Friday 5 May
Breakfast with my hosts - James and Joanie Reilly in Naas was a great start to the day. Hearing their story and listening to their wisdom as they reflect on some of the challenges for churches (mental health, leadership, unity...) was such a privilege.
From Naas, I head south to Kilkenny where I meet up with Chloe again and together we chat with Eileen. This incredible lady, now in her 70s, has such an amazing story and we feel awe-struck just listening to her.
Getting married to a farmer, having three children and a beautiful home, everything seemed perfect for Eileen until her husband became ill with Motor Neurone Disease. In 1984, their 11-year-old son died and soon after Eileen's husband died. The house and farm had to be sold to cover debts and Eileen was left heartbroken and devastated.
For a long time, Eileen was angry at God, blaming him for taking everything from her but attending an Alpha course in her parish changed all that. "I heard three words - God loves me. They were ringing in my ears. I learned about a God who was alive and I was so hungry to find him."
Eileen began a journey that was to completely transform her life. "The joy that you see is not that I don’t have trials and suffering, like everybody but it is because the Lord is on my side. I love the story of Job - he lost everything, like me. I can say the same as him, I know that my redeemer lives. All I want to do is to get to know him and the power of his resurrection."
Eileen is active in her parish as a reader and loves to help other people who have suffered. She worked with the Samaritans for many years and still loves to draw alongside people who are going through tough times.
After a lovely lunch with Chloe, she heads back up to Dublin. Another drive brings me to Waterford, where I meet up with Methodist minister, the Rev. Sahr Yambasu. Originally from Sierra Leone, Sahr met and married his Irish wife while he was studying at Queen's university but he never expected to be living and ministering here. The civil war in Sierra Leone meant the family had to move back to Ireland to live.
Sahr's background gives him a unique perspective and he is active in supporting migrants in Waterford and helping people to integrate into Irish society. "We set up a Sanctuary movement here - working with community groups and civil authorities to create a society of acceptance, welcome and support to those who are coming from outside and to any group that feels marginalised."

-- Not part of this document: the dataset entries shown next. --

-- ==== Sys2Proof/Machine/Releases.lean ====
section
/-! DEFINITION. The release action, release records, staging memory, the room-wait list and the form reader
(chapter 7). -/

namespace Sys2Proof.Machine

/-! ### Records (R128, R129, R131) -/

/-- R128: the entry of a field. -/
def Sheet.entryFor (sh : Sheet) (f : Field) : Entry := { number := f.number, chars := dropTrailing (sh.content f) }

/-- R128: whether a full release includes a field. -/
def Field.included (f : Field) : Bool := (f.isInput && f.touched) || f.props.alwaysSend

/-- R128: the entries of a release, in address order; a short release has none. -/
def Sheet.releaseEntries (sh : Sheet) (full : Bool) : List Entry :=
  if full then (sh.fields.filter Field.included).map sh.entryFor else []

/-- R129: the bytes an entry adds. -/
def Entry.size (e : Entry) : Nat := 2 + e.chars.length

/-- R129: the size of a record with the given entries. -/
def recordSize (entries : List Entry) : Nat := 6 + (entries.map Entry.size).sum

/-- Section 11.3: the bytes of an entry. -/
def Entry.bytes (e : Entry) : List Byte := [byte1 e.number, byte1 e.chars.length] ++ e.chars

/-- Section 11.3: the bytes of a release record. -/
def Record.bytes (r : Record) : List Byte :=
  [r.code, r.priority.code] ++ bytes2 r.cursor ++ [byte1 r.top, byte1 r.entries.length] ++ r.entries.flatMap Entry.bytes

/-! ### The checks of a release (R125 to R127) -/

/-- R125: the pending exit check; an error is the station stopped in HELD. -/
def Station.pendingExit (st : Station) (tu : Vector ClassRec 15) : Except Station Station :=
  match st.sheet.editedField with
  | none => .ok st
  | some f =>
    match st.sheet.valueChecks tu f with
    | none => .ok (st.passExit f)
    | some e => .error (st.failCheck f e)

/-- R126: how one field fails the field checks of a full release. -/
def Sheet.releaseFault (sh : Sheet) (tu : Vector ClassRec 15) (f : Field) : Option OpError :=
  if f.isInput then
    (if f.touched then sh.valueChecks tu f else none).or
      (if f.props.fill = .entry ∧ entryOf (sh.content f) = [] then some .entryRequired else none)
  else none

/-- R126: the first field that fails, with its code. -/
def Sheet.firstFault (sh : Sheet) (tu : Vector ClassRec 15) : List Field → Option (Field × OpError)
  | [] => none
  | f :: fs =>
    match sh.releaseFault tu f with
    | some e => some (f, e)
    | none => sh.firstFault tu fs

/-- R127: a failed field check: the cursor to the field's start, the register set to it, and HELD. -/
def Station.failRelease (st : Station) (f : Field) (e : OpError) : Station :=
  ((st.carryOut f.start none).setEdited (some f.number)).enterHeld e

/-- R126, R129: the field checks and the size check of a release whose pending exit check passed. -/
def Station.formChecks (st : Station) (tu : Vector ClassRec 15) (full : Bool) : Except Station Station :=
  match if full then st.sheet.firstFault tu st.sheet.fields else none with
  | some (f, e) => .error (st.failRelease f e)
  | none =>
    if 2048 < recordSize (st.sheet.releaseEntries full) then .error (st.enterHeld .tooLong) else .ok st

/-- R125: steps 1 to 3 of a release action. -/
def Station.releaseChecks (st : Station) (tu : Vector ClassRec 15) (full : Bool) : Except Station Station :=
  match st.pendingExit tu with
  | .error st => .error st
  | .ok st => st.formChecks tu full

/-! ### Staging memory and the room-wait list (R130, R132, R135) -/

/-- The staging memory: 8192 bytes. -/
def stagingSize : Nat := 8192

/-- R130: a record fits in the free staging space. -/
def ReleaseQueue.fits (q : ReleaseQueue) (size : Nat) : Bool := decide (q.staging + size ≤ stagingSize)

/-- R131: compose the record of a release from the sheet as it stands. -/
def Sheet.compose (sh : Sheet) (e : RoomEntry) : Record :=
  { station := e.station, code := e.code, priority := e.priority, cursor := sh.cursor, top := sh.top,
    entries := sh.releaseEntries e.full, size := recordSize (sh.releaseEntries e.full) }

/-- R132: the queue with a record appended. -/
def ReleaseQueue.append (q : ReleaseQueue) (r : Record) : ReleaseQueue :=
  { q with queue := q.queue ++ [r], staging := q.staging + r.size }

/-- R130, R135: compose and queue a station's record; the station enters RELEASED. -/
def State.enqueue (s : State) (e : RoomEntry) : State :=
  { s with rq := s.rq.append ((s.station e.station).sheet.compose e) }.onStation e.station
    fun st => st.setInput .released

/-- R130: put a station on the room-wait list; the station enters ROOMWAIT. -/
def State.awaitRoom (s : State) (e : RoomEntry) : State :=
  { s with rq := { s.rq with rooms := s.rq.rooms ++ [e] } }.onStation e.station fun st => st.setInput .roomWait

/-- R130: the fourth step of a release. -/
def State.placeRelease (s : State) (n : StationIx) (code : Byte) (pri : Priority) (full : Bool) : State :=
  let size := recordSize ((s.station n).sheet.releaseEntries full)
  let e : RoomEntry := { station := n, code := code, priority := pri, full := full, size := size }
  if s.rq.rooms = [] ∧ s.rq.fits size then s.enqueue e else s.awaitRoom e

/-- R125: a release action processed in ENTRY. -/
def State.release (s : State) (n : StationIx) (code : Byte) (pri : Priority) (full : Bool) : State :=
  match (s.station n).releaseChecks s.classes full with
  | .error st => s.setStation n st
  | .ok st => (s.setStation n st).placeRelease n code pri full

/-- R135: serve a room-wait list: the head is queued while it fits. -/
def State.serveList : List RoomEntry → State → State
  | [], s => { s with rq := { s.rq with rooms := [] } }
  | e :: es, s =>
    if s.rq.fits e.size then State.serveList es (s.enqueue e) else { s with rq := { s.rq with rooms := e :: es } }

/-- R135: serve the room-wait list. -/
def State.serve (s : State) : State := State.serveList s.rq.rooms s

/-- R138, R140: the record of a station is removed from the queue and its size taken from the staging count. -/
def ReleaseQueue.remove (q : ReleaseQueue) (n : StationIx) : ReleaseQueue :=
  { q with queue := q.queue.filter (fun r => r.station != n)
           staging := q.staging - ((q.queue.filter fun r => r.station == n).map Record.size).sum }

/-- R140: a release is discarded: the station's record or room-wait entry is removed and the list is served. -/
def State.discardRelease (s : State) (n : StationIx) : State :=
  let q := s.rq.remove n
  { s with rq := { q with rooms := q.rooms.filter fun e => e.station != n } }.serve

/-- R138: a RELEASE answer that carried a station's record is complete. -/
def State.completeRelease (s : State) (n : StationIx) : State :=
  ({ s with rq := s.rq.remove n }.onStation n fun st => st.setInput .waiting).serve

/-! ### Choosing a record and reading a form (R137, R141, R142) -/

/-- R137: the record a POLL to station 0 is handed. -/
def ReleaseQueue.oldest (q : ReleaseQueue) : Option Record :=
  (q.queue.find? fun r => r.priority == .urgent).or q.queue.head?

/-- R137: the record a POLL to a station 1..12 is handed. -/
def ReleaseQueue.recordOf (q : ReleaseQueue) (n : StationIx) : Option Record :=
  q.queue.find? fun r => r.station == n

/-- R141: the fields a scope code selects; none when the code names no scope. -/
def scopeOf (b : Byte) : Option (Field → Bool) :=
  match b.toNat with
  | 0 => some fun f => f.touched
  | 1 => some Field.isInput
  | 2 => some fun _ => true
  | _ => none

/-- R142: the entries a FORMDATA answer carries, from a running size on, and the start of the first field not
carried. -/
def Sheet.formEntries (sh : Sheet) : Nat → List Field → List Entry × Nat
  | _, [] => ([], 0xFFFF)
  | size, f :: fs =>
    if 2048 < size + (sh.entryFor f).size then ([], f.start)
    else
      let rest := sh.formEntries (size + (sh.entryFor f).size) fs
      (sh.entryFor f :: rest.1, rest.2)

/-- R142: the payload of a FORMDATA answer. -/
def Station.formData (st : Station) (start : Nat) (selected : Field → Bool) : List Byte :=
  let taken := st.sheet.formEntries 7 (st.sheet.fields.filter fun f => selected f && decide (start ≤ f.start))
  bytes2 taken.2 ++ bytes2 st.sheet.cursor ++ [byte1 st.sheet.top, byte1 taken.1.length, st.input.code] ++
    taken.1.flatMap Entry.bytes

end Sys2Proof.Machine
end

It is a two-hour drive from Waterford to Cork city but it is a scenic route, especially with the early evening sunshine. I could not believe how many tractors I encountered (more in Day Four than in days one to three combined!) - there is a prize for the person who can correctly guess how many tractors I will spot on the tour so post your guess on Facebook or in the comments below.
In Blarney, I head to the home of Tim and Theresa Cronin who treat me to a lovely home-cooked meal before a whole group of local believers gather. Sitting around the table with tea and buns, we chat late into the evening about faith and life.
Many of these folks have found that their faith has come alive through participating in the Alpha course. Folks from the Catholic and Church of Ireland churches meet weekly in a Growth Group, to study the Bible, encourage one another and worship together.
This group has given birth to a whole range of initiatives locally that are making a huge difference to the parishes.
"People are willing to step up and step out and because we are doing it together, nobody is burnt out or worn out." - Theresa explained.
"Because we are in such a wonderful community, we are growing and deepening our relationship with God but also encouraging one another to hear God's call for our lives."
It is almost 11pm before I tear myself away from the time of fellowship and sharing and I soon realise finishing the blog before bed is not going to be possible. Instead, I'm up early this morning (Saturday) with a coffee in hand, reflecting back on the privilege of seeing what God is doing in and through the lives of so many people in Ireland. Wow!